The separate federal suits by the NRA target gun bans in Evanston, Morton Grove and Oak Park in addition to Chicago.
On Thursday, the Second Amendment Foundation and the Illinois State Rifle Association also sued Chicago to overturn its 26-year gun ban.
Each of Friday’s lawsuits was filed on behalf of three or four NRA members who live in Chicago or the three suburbs and want the court to block the enforcement of the gun bans.
The suits in Chicago’s federal court quickly followed the U.S. Supreme Court’s decision Thursday to throw out the longtime Washington gun ban.
That opened the door for legal challenges to other municipalities that have similar laws.
Similar lawsuits have been filed against other cities, including San Francisco.
The Supreme Court said in its landmark decision that the “Second Amendment protects an individual right to possess a firearm unconnected with service in a militia, and to use that arm for traditionally lawful purposes, such as self-defense within the home.”
However, the high court said “the Second Amendment right is not unlimited.”
It is not a right to keep and carry any weapon whatsoever in any
manner whatsoever and for whatever purpose: For example, concealed
weapons prohibitions have been upheld under the Amendment
or state analogues. The Court’s opinion should not be taken to cast
doubt on longstanding prohibitions on the possession of firearms by
felons and the mentally ill, or laws forbidding the carrying of firearms
in sensitive places such as schools and government buildings, or
laws imposing conditions and qualifications on the commercial sale of
arms.

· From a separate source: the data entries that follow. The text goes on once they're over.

-- ==== Sys2Proof/Machine/Shape.lean ====
section
/-! DEFINITION. What the block rules need to know of each instruction (R73 to R81): its slots, targets,
LSID and role. -/

namespace Sys2Proof

/-- What the third slot of an instruction is (R80, R81). -/
inductive Third where
  | none
  | data
  | order
  deriving DecidableEq, Repr

/-- What an instruction counts as among the limits of R75. -/
inductive Role where
  | plain
  | read (r : Reg)
  | write (r : Reg)
  | load
  | store
  | amo
  | sends
  | exit
  | nop
  deriving DecidableEq, Repr

/-- An instruction as its block sees it. -/
structure Shape where
  pr      : Pr
  left    : Bool
  right   : Bool
  third   : Third
  targets : List Target
  lsid    : Option Nat
  role    : Role
  deriving DecidableEq, Repr

/-- The shape of an instruction that carries no LSID. -/
def mkShape (pr : Pr) (l r : Bool) (t : Third) (ts : List Target) (role : Role) : Shape :=
  ⟨pr, l, r, t, ts, none, role⟩
/-- The shape of an instruction that carries an LSID (R75): its third slot orders. -/
def memShape (pr : Pr) (l r : Bool) (lsid : BitVec 5) (t0 : Target) (role : Role) : Shape :=
  ⟨pr, l, r, .order, [t0], some lsid.toNat, role⟩
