-- ==== Sys2Proof/Machine/Remote.lean ====
section
/-! DEFINITION. Posted stores, atomics and remote loads (R136 to R147, R272, R273, R275, R279): the
journal's entries on their way, their performance at the destination, acknowledgement, refusal and
replies. -/

namespace Sys2Proof.Machine

open Sys2Proof

/-! ## The journal -/

/-- The journal entry of a number. -/
def ThreadSet.entry (a : ThreadSet) (n : Nat) : Option JEntry := a.eng.journal.find? fun e => e.num == n
/-- Changes a journal entry. -/
def ThreadSet.updEntry (a : ThreadSet) (n : Nat) (f : JEntry → JEntry) : ThreadSet :=
  { a with eng := { a.eng with journal := a.eng.journal.map fun e => if e.num = n then f e else e } }
/-- Frees a journal entry (R137). -/
def ThreadSet.freeEntry (a : ThreadSet) (n : Nat) : ThreadSet :=
  { a with eng := { a.eng with journal := a.eng.journal.filter fun e => e.num ≠ n } }
/-- Whether an entry is still neither acknowledged nor refused: a refusal counts once it has been reported. -/
def JEntry.openYet (e : JEntry) : Bool :=
  match e.state with | .acked => false | .refused _ r => !r | _ => true
/-- Whether the entries that an entry waits for are settled (R144, R147, R276). -/
def ThreadSet.afterDone (a : ThreadSet) (e : JEntry) : Bool :=
  a.eng.journal.all fun j => !(e.after.contains j.seq && j.openYet)
/-- Posting order (R138): sequences compared modulo 2^32. -/
def seqBefore (a b : Nat) : Bool :=
  let d := (b + 2 ^ 32 - a) % 2 ^ 32
  decide (1 ≤ d) && decide (d < 2 ^ 31)
/-- Where an access of a tile to DRAM begins: its physical address, whatever page leads there (R138, R139); 5 and the address as
asked while it has no translation. -/
def State.dramSpot (s : State) (t port a : Nat) : Nat × Nat :=
  match s.frameOf (s.rgnOf t) port a with | some q => (1, q) | none => (5, a)
/-- What orders two entries of a tile: the same destination tile, or the same 64-byte DRAM line at the owning stack (R138,
R177). -/
def State.placeOf (s : State) (t : Nat) : Dest → Nat × Nat
  | .pool d _ => (0, d)
  | .csr d _ => (0, d)
  | .dram p a => ((s.dramSpot t p a).1, (s.dramSpot t p a).2 / 64)
  | .noPath => (2, 0)
  | .withdrawn => (3, 0)
  | .outside c => (4, c)
/-- Whether every entry posted earlier to the same place has been performed (R138). -/
def State.inOrder (s : State) (k : Nat) (e : JEntry) : Bool :=
  let t := tileOf k
  let p := s.placeOf t (s.destOf t e.addr)
  (s.ts k).eng.journal.all fun j =>
    !(seqBefore j.seq e.seq && s.placeOf t (s.destOf t j.addr) == p && (j.state == .pending || j.state == .held || j.state == .withheld || j.state == .lost))

/-- Adds to some posting sequences those of the entries that wait for one of them: they are posted after it, or performed at the
same place after it (R138, R144, R147). The fuel is the number of rounds. -/
def State.behind (s : State) (k : Nat) : Nat → List Nat → List Nat
  | 0, l => l
  | n + 1, l =>
    let t := tileOf k
    let j := (s.ts k).eng.journal
    s.behind k n (l ++ ((j.filter fun e => (e.state == .held || e.state == .pending) && !l.contains e.seq &&
      j.any fun x => l.contains x.seq && (e.after.contains x.seq ||
        (seqBefore x.seq e.seq && s.placeOf t (s.destOf t x.addr) == s.placeOf t (s.destOf t e.addr)))).map JEntry.seq))
/-- Whether an entry will never be acknowledged before its thread set has stopped: it is a withheld update (R279), or it waits for
one. -/
def State.never (s : State) (k : Nat) (e : JEntry) : Bool :=
  let ws := ((s.ts k).eng.journal.filter fun x => x.state == .withheld).map JEntry.seq
  !ws.isEmpty && (s.behind k 32 ws).contains e.seq

/-- Whether nothing but the priorities at its entry port keeps an entry from being performed: it is posted, in order, held by no
boundary (R138, R412), and has its ticket (R427). -/
def State.performReady (s : State) (k n : Nat) (atomic : Bool) : Bool :=
  let t := tileOf k
  match (s.ts k).entry n with
  | none => false
  | some e =>
    (match e.kind with | .atomic _ _ => atomic | _ => !atomic) &&
    (e.state == .pending || (e.state == .held && (e.kind == .store || e.kind == .csr) && (s.ts k).afterDone e)) &&
    s.inOrder k e &&
    !s.heldTo t (s.destOf t e.addr) &&
    s.ticketOk (s.rgnOf t) t (tsNum k) 0

/-- A space-4 store at its register: 8 bytes, allowed to the issuer, in range (R331); an ignored write has no
range. -/
def State.csrStoreAt (s : State) (t d n : Nat) (bs : Bytes) : Got × State :=
  let v := word (ofBytes (bs.map (·.getD 0)))
  if bs.length = 8 && csrWriteOk (s.level t) n && (s.csrValueOk (s.level t) d n v || !csrWrites (s.level t) n) then
    (.bytes [], if csrWrites (s.level t) n then s.csrWrite d n v else s)
  else (.refused 8 false, s)
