-- ==== Sys2Proof/Machine/Power.lean ====
section
/-! DEFINITION. Power, heat, energy accounting and the Transplanter (R34, R70, R355, R358 to R360, R389 to
R409, R424): rails, trimming, gating, caps, boost, meters, tile cycles, and the moves of each interval. -/

namespace Sys2Proof.Machine

open Sys2Proof

/-! ## Rails (R389, R393, R394) -/

/-- RAIL_STEP (R389): the rail moves one code towards its target. -/
def State.railStep (s : State) (f : Nat) : State :=
  s.updField f fun x =>
    match x.moving with
    | none => x
    | some target =>
      let c := field (csrOf x.csr 0x200) 0 6
      let c' := if c < target then c + 1 else if target < c then c - 1 else c
      { x with moving := if c' = target then none else some target, csr := csrPut x.csr 0x200 (setField (csrOf x.csr 0x200) 0 6 c') }
/-- RAIL_STEP. -/
def execRailStep (fld : Nat) (s : State) : Res := whenEnabled "RAIL_STEP" ((s.fieldRec fld).moving.isSome) (s.railStep fld)

/-- SAFE of a field takes a code, and the rail starts for SAFE - UVOFF (R393). -/
def State.safeUpdate (s : State) (f code : Nat) : State :=
  s.updField f fun x =>
    let w := csrOf x.csr 0x200
    let off := uvoffFor (csrOf x.csr 0x207) code (field w 16 6)
    { x with moving := if field w 0 6 = code - off then none else some (code - off), csr := csrPut x.csr 0x200 (setField (setField w 8 6 code) 16 6 off) }
/-- SAFE_UPDATE (R393): the code is the one that the field's temperatures and the entries in use call for. -/
def execSafeUpdate (fld code : Nat) (s : State) : Res :=
  whenEnabled "SAFE_UPDATE" (decide (fld < 84) && decide (code = s.safeCode fld)) (s.safeUpdate fld code)

/-- UNDERVOLT_WINDOW (R394): the errors of a 10 ms window move UVOFF by one; after a fall no rise follows
for 100 windows; nothing moves while the field is gated. -/
def State.undervolt (s : State) (f : Nat) : State :=
  s.updField f fun x =>
    let w := csrOf x.csr 0x200
    let u := csrOf x.csr 0x207
    let off := field w 16 6
    let safe := field w 8 6
    let up := decide (x.errs < field u 16 16) && decide (x.noRise = 0) && decide (field u 8 6 + (off + 1) ≤ safe)
    let down := decide (field u 16 16 ≤ x.errs)
    let off' := if x.gated then off else if down then off - 1 else if up then off + 1 else off
    let quiet := if x.gated then x.noRise else if down then 100 else x.noRise - 1
    { x with errs := 0, noRise := quiet, moving := if field w 0 6 = safe - off' then none else some (safe - off'), csr := csrPut x.csr 0x200 (setField w 16 6 off') }
/-- UNDERVOLT_WINDOW. -/
def execUndervoltWindow (fld : Nat) (s : State) : Res :=
  whenEnabled "UNDERVOLT_WINDOW" (bitAt (csrOf (s.fieldRec fld).csr 0x207) 0 && !bitAt (csrOf (s.fieldRec fld).csr 0x207) 1) (s.undervolt fld)
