-- ==== Sys2Proof/Machine/Tasks.lean ====
section
/-! DEFINITION. SEND, SPAWN, MBPOP, MBPEEK, MBHW, EOS and STEAL (R294 to R301): the checks and waits when
they fire, and what each does at commit. -/

namespace Sys2Proof.Machine

open Sys2Proof

/-! ## Checks -/

/-- The header rules of R295: KIND, LENGTH, NSUCC and STAGE. -/
def headerOk (kinds : List Nat) (h0 : Word) : Bool :=
  kinds.contains (h0Kind h0) && decide (h0Len h0 ≠ 0) && decide (h0Nsucc h0 ≤ 8) &&
    decide (16 + 8 * h0Nsucc h0 ≤ packetLen h0) && decide (h0Stage h0 ≤ 63)
/-- Whether the issuing thread set is the epilogue thread set (R295). -/
def Fire.onEpilogue (c : Fire) : Bool := decide (epiTs c.tileRec.conf.part = some (tsNum c.k))
/-- The region number of the issuing tile. -/
def Fire.rgn (c : Fire) : Nat := c.s.rgnOf c.tile

/-- The payload and successor list of a packet to send (R294): 16-byte aligned, in the scratchpad range or the
mailbox. -/
def withPayload (c : Fire) (a h0 : Word) (k : Out) : Out :=
  withAddr c a (· == 0) 16 (bodyLen h0) true <|
    if c.s.poisoned (poolKey c.tile (field a 0 17)) (bodyLen h0) then c.dataFault (poolKey c.tile (field a 0 17)) (bodyLen h0) a else k

/-- Whether the task, or a lower-indexed SEND of the block, has sent on a stage output port (R57, R241). -/
def Fire.sentOn (c : Fire) (o : Nat) : Bool :=
  (match c.set.task with | some a => a.sent.contains o | none => false) ||
    c.fl.effs.any fun p => decide (p.1 < c.ix) && (match p.2 with | .send q _ _ => q == o | _ => false)
/-- Whether a port has carried an eos, or a lower-indexed EOS of the block sends one (R295, R299). -/
def Fire.ended (c : Fire) (e o : Nat) : Bool :=
  (c.region.edge e).closed || c.fl.effs.any fun p => decide (p.1 < c.ix) && p.2 == .eos o

/-! ## The instructions -/

/-- Whether an edge has a credit for the packet that a SEND makes: a replica's keeps its task's SEQ (R39, R55). -/
def Fire.sendRoom (c : Fire) (e : Nat) : Bool :=
  if c.tileRec.isReplica then c.s.creditKept c.rgn e (match c.set.task with | some q => h0Seq q.h0 | none => 0)
  else c.s.creditFree c.rgn e
/-- SEND (R294, R295). -/
def execSend (pr : Pr) (oport : BitVec 4) (t0 : Target) (s : State) : Res :=
  s.fire (mkShape pr true true .none [t0] .sends) .mem false false fun c =>
    match c.left, c.right with
    | .scalar a, .scalar h0 =>
      let o := oport.toNat
      match c.s.outEdge c.tile o with
      | none => Out.fault .send
      | some e =>
        if !headerOk [0, 1, 3] h0 || c.ended e o || decide ((c.region.edge e).len < h0Len h0) || c.onEpilogue then Out.fault .send
        else c.afterAcquire <| withPayload c a h0 <|
          if c.tileRec.isReplica && c.sentOn o then Out.fault .stageOutput
          else if c.sendRoom e then Out.act .completion (.send o h0 a)
          else { given := .wait }
    | _, _ => Out.badType

/-- SPAWN (R296, R297): a destination outside the region freezes the thread set. -/
def execSpawn (pr : Pr) (t0 : Target) (s : State) : Res :=
  s.fire (mkShape pr true true .data [t0] .sends) .mem false false fun c =>
    match c.left, c.right, c.third with
    | .scalar a, .scalar h0, .scalar h1 =>
      if !headerOk [0] h0 then Out.fault .send
      else c.afterAcquire <| withPayload c a h0 <|
        match c.region.translate (h1Dst h1) (decide (c.s.level c.tile = .user)) with
        | .outside => { given := .freeze (h1Dst h1) }
        | .withdrawn => Out.act .completion (.spawn h0 h1 a)
        | .at d =>
          if c.s.grants (c.s.follow (c.s.ctxOf c.tile) d) h0 then Out.act .completion (.spawn h0 h1 a)
          else { given := .wait }
    | _, _, _ => Out.badType

/-- EOS (R299). -/
def execEos (pr : Pr) (oport : BitVec 4) (t0 : Target) (s : State) : Res :=
  s.fire (mkShape pr false false .none [t0] .sends) .mem false false fun c =>
    let o := oport.toNat
    if c.tileRec.isReplica then Out.fault .stageOutput
    else match c.s.outEdge c.tile o with
      | none => Out.fault .send
      | some e =>
        if c.ended e o || c.onEpilogue then Out.fault .send
        else if c.s.creditFree c.rgn e then Out.act .completion (.eos o)
        else { given := .wait }

/-- MBX.MBPOP (R51, R298). -/
def execMbpop (pr : Pr) (t0 : Target) (s : State) : Res :=
  s.fire (mkShape pr false false .none [t0] .plain) .mem false false fun c =>
    if c.onEpilogue then Out.fault .mailbox else Out.act .completion .mbpop

/-- The oldest undispatched packet of an input port, in the mailbox or the spill ring (R298). -/
def Tile.oldest (x : Tile) (port : Nat) : Option Mail :=
  ((x.mbox.mails ++ x.mbox.ring).filter fun m => m.port == port && !m.taken && !m.hole && m.kind != .fault && m.kind != .repair).foldl
    (fun b m => match b with
      | none => some m
      | some y => if m.pos < y.pos then some m else some y) none
/-- MBX.MBPEEK (R298): sampled when it fires. -/
def execMbpeek (pr : Pr) (t0 : Target) (s : State) : Res :=
  s.fire (mkShape pr true false .none [t0] .plain) .mem false false fun c =>
    match c.left with
    | .scalar w => Out.tok (.scalar (match c.tileRec.oldest (field w 0 12) with | some m => m.h0 | none => 0))
    | _ => Out.badType

/-- Whether a spill configuration may be applied (R298). -/
def Fire.spillOk (c : Fire) (w : Word) : Bool :=
  let size := field w 24 15
  let base := field w 7 17
  let b := c.tileRec.mbox
  field w 39 25 == 0 && !bitAt w 6 && decide (base % 16 = 0) && (decide (size = 0) || c.s.inPad c.tile base (16 * size)) &&
    (b.ring.isEmpty || (decide (base = b.spBase) && decide (size = b.spSize)))
/-- MBX.MBHW (R298): the status at block start; the configuration is applied at commit. -/
def execMbhw (pr : Pr) (t0 : Target) (s : State) : Res :=
  s.fire (mkShape pr true false .none [t0] .plain) .mem false false fun c =>
    match c.left with
    | .scalar w => if c.spillOk w then Out.act (.scalar c.fl.snap.spill) (.mbhw w) else Out.fault .mailbox
    | _ => Out.badType
/-- The status word of R298. -/
def Mailbox.status (b : Mailbox) : Word :=
  word (at_ 48 6 b.hwm + at_ 32 16 b.ring.length + at_ 0 32 b.spills)

/-- Whether the thread set runs a slice of a range stage (R300). -/
def Fire.onSlice (c : Fire) : Bool := match c.set.task with | some a => a.slice.isSome | none => false
/-- STEAL.SPLIT (R300): how many slices it gives is settled by the count at block start. -/
def execStealSplit (pr : Pr) (t0 : Target) (s : State) : Res :=
  s.fire (mkShape pr false false .none [t0] .sends) .mem false false fun c =>
    if !c.onSlice then Out.fault .range
    else
      let n := if c.fl.snap.solo then 0 else c.fl.snap.remain.length / 2
      Out.act (.scalar (word n)) (.steal n)
/-- STEAL.RANGE (R300): the vector sampled at block start. -/
def execStealRange (pr : Pr) (t0 : Target) (s : State) : Res :=
  s.fire (mkShape pr false false .none [t0] .plain) .mem false false fun c =>
    match c.onSlice, c.fl.snap.range with
    | true, some v => Out.tok (.vector v 0xE0)
    | _, _ => Out.fault .range
/-- The vector of STEAL.RANGE for a range token and the slices that remain (R300). -/
def stealVec (k : RangeTok) (size : Nat) (rem : List Nat) : Vec :=
  let lo (i : Nat) : Nat := k.lo + (i - k.base) * size
  let first := match rem.head? with | some i => lo i | none => 0
  let last := match rem.getLast? with | some i => min (lo i + size) k.hi | none => 0
  Vec.ofFn fun i => word ([first, last, size, k.lo, rem.length].getD i 0)

/-! ## At commit (R89 steps 4 and 5, R301) -/

/-- A packet of a committed block: it leaves at once, or after the REL updates posted before it and the
packets that wait already (R146). -/
def State.sendNow (s : State) (k : Nat) (o : OutTok) : State :=
  if (s.ts k).outs.isEmpty && s.relClear k then s.emitOut k o
  else s.updTs k fun a => { a with outs := a.outs ++ [o] }

/-- The pool bytes that a packet's payload is read from (R402). -/
def State.chargePayload (s : State) (k : Nat) (h0 : Word) : State := s.charge (tileOf k) (s.ctxOf (tileOf k)) 7 (units8 (bodyLen h0))
/-- A DRAM request of a stepped block: its landed reply passes the halted cluster's boundary (R418). -/
def State.stepSends (s : State) (k oport : Nat) (h0 : Word) (body : List Byte) : State :=
  let t := tileOf k
  let ctl := word (ofBytes ((body.drop 8).take 8))
  if s.stepping k && decide (h0Kind h0 = 3) && bitAt ctl 51 &&
      (match s.outEdge t oport with | some e => ((s.region (s.rgnOf t)).edge e).dst == .dram | none => false) then
    s.updCluster (clusterOf t) fun c => { c with lands := (field ctl 22 17, field ctl 5 17) :: c.lands }
  else s
/-- A SEND leaves (R55, R294). -/
def State.commitSend (s : State) (k oport : Nat) (h0 a : Word) : State :=
  let t := tileOf k
  let x := s.tile t
  let body := s.bytes (poolKey t (field a 0 17)) (bodyLen h0)
  let (h0, s) := (s.chargePayload k h0).clamp t h0
  let s := s.stepSends k oport h0 body
  let seq := match (s.ts k).task with | some q => h0Seq q.h0 | none => 0
  let s := if x.isReplica then s.updTs k fun b => { b with task := b.task.map fun q => { q with sent := oport :: q.sent } } else s
  s.sendNow k { port := 0, dst := 0, h0 := if x.isReplica then setField h0 0 32 seq else h0, body := body, edge := s.outEdge t oport,
                spawn := false, send := true, keep := x.isReplica, slices := [] }
/-- A SPAWN leaves (R296). -/
def State.commitSpawn (s : State) (k : Nat) (h0 h1 a : Word) : State :=
  let t := tileOf k
  let body := s.bytes (poolKey t (field a 0 17)) (bodyLen h0)
  let (h0, s) := (s.chargePayload k h0).clamp t h0
  s.sendNow k { port := h1Port h1, dst := h1Dst h1, h0 := h0, body := body, edge := none, spawn := true, send := true, keep := false, slices := [] }
/-- An EOS leaves (R299, R444). -/
def State.commitEos (s : State) (k oport : Nat) : State :=
  let t := tileOf k
  match s.outEdge t oport with
  | none => s
  | some e =>
    let (prio, stage) := match (s.ts k).task with | some q => (h0Prio q.h0, h0Stage q.h0) | none => (0, 0)
    let s := s.updEdge (s.rgnOf t) e fun d => { d with closed := true }
    let (h0, s) := s.clamp t (mkH0 2 prio (s.portHandler (s.rgnOf t) e) 1 0 false stage 0)
    s.sendNow k { port := 0, dst := 0, h0 := h0, body := zero16, edge := some e,
                  spawn := false, send := true, keep := false, slices := [] }

/-- The upper slices that a split counted at block start go to a waiting requester, or to the ring's next
replica (R300), in a packet that leaves after the block's earlier ones (R301). -/
def State.commitSteal (s : State) (k n : Nat) (remain : List Nat) : State :=
  let x := s.tile (tileOf k)
  let r := s.rgnOf (tileOf k)
  let y := (s.region r).stage x.conf.stage
  let up := remain.drop (remain.length - n)
  let next := ringNext ((s.region r).ring y ((s.region r).fieldAt x.coord)) x.coord 1
  let give (s : State) (dst : Nat) (use : StealUse) : State :=
    let body := y.stealBody up
    (s.takeSlices r x.conf.stage x.coord up).sendNow k
      { port := 0, dst := dst, h0 := stealH0 x.conf.stage use body, body := body, edge := none, spawn := false, send := true, keep := false, slices := up }
  if n = 0 then s
  else match y.asks.find? fun a => a.2 == x.coord with
    | some a => give (s.updStage r x.conf.stage fun y => { y with asks := y.asks.erase a }) a.1 .reply
    | none => if next = x.coord then s else give s next .given

/-- MBPOP at commit (R51, R241): the packet is released; one already released stays so. -/
def State.commitMbpop (s : State) (k : Nat) : State :=
  match (s.ts k).task with
  | some a => (s.releaseMail (tileOf k) a.pos).updTs k fun b => { b with task := b.task.map fun q => { q with held := false } }
  | none => s
/-- MBHW at commit (R298): the last commit wins; a packet that waits may be admitted now. -/
def State.commitMbhw (s : State) (k : Nat) (w : Word) : State :=
  (s.updTile (tileOf k) fun x => { x with mbox := { x.mbox with hwm := field w 0 6, spBase := field w 7 17, spSize := field w 24 15 } }).wakeAll

end Sys2Proof.Machine
end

Miller’s holding that the sorts of weapons protected are those
“in common use at the time” finds support in the historical tradition
of prohibiting the carrying of dangerous and unusual weapons.
The complete decision is here.
Justice Breyer noted in his dissent that “Chicago has a law very similar to the District’s, and many of its suburbs also ban handgun possession under most circumstances.”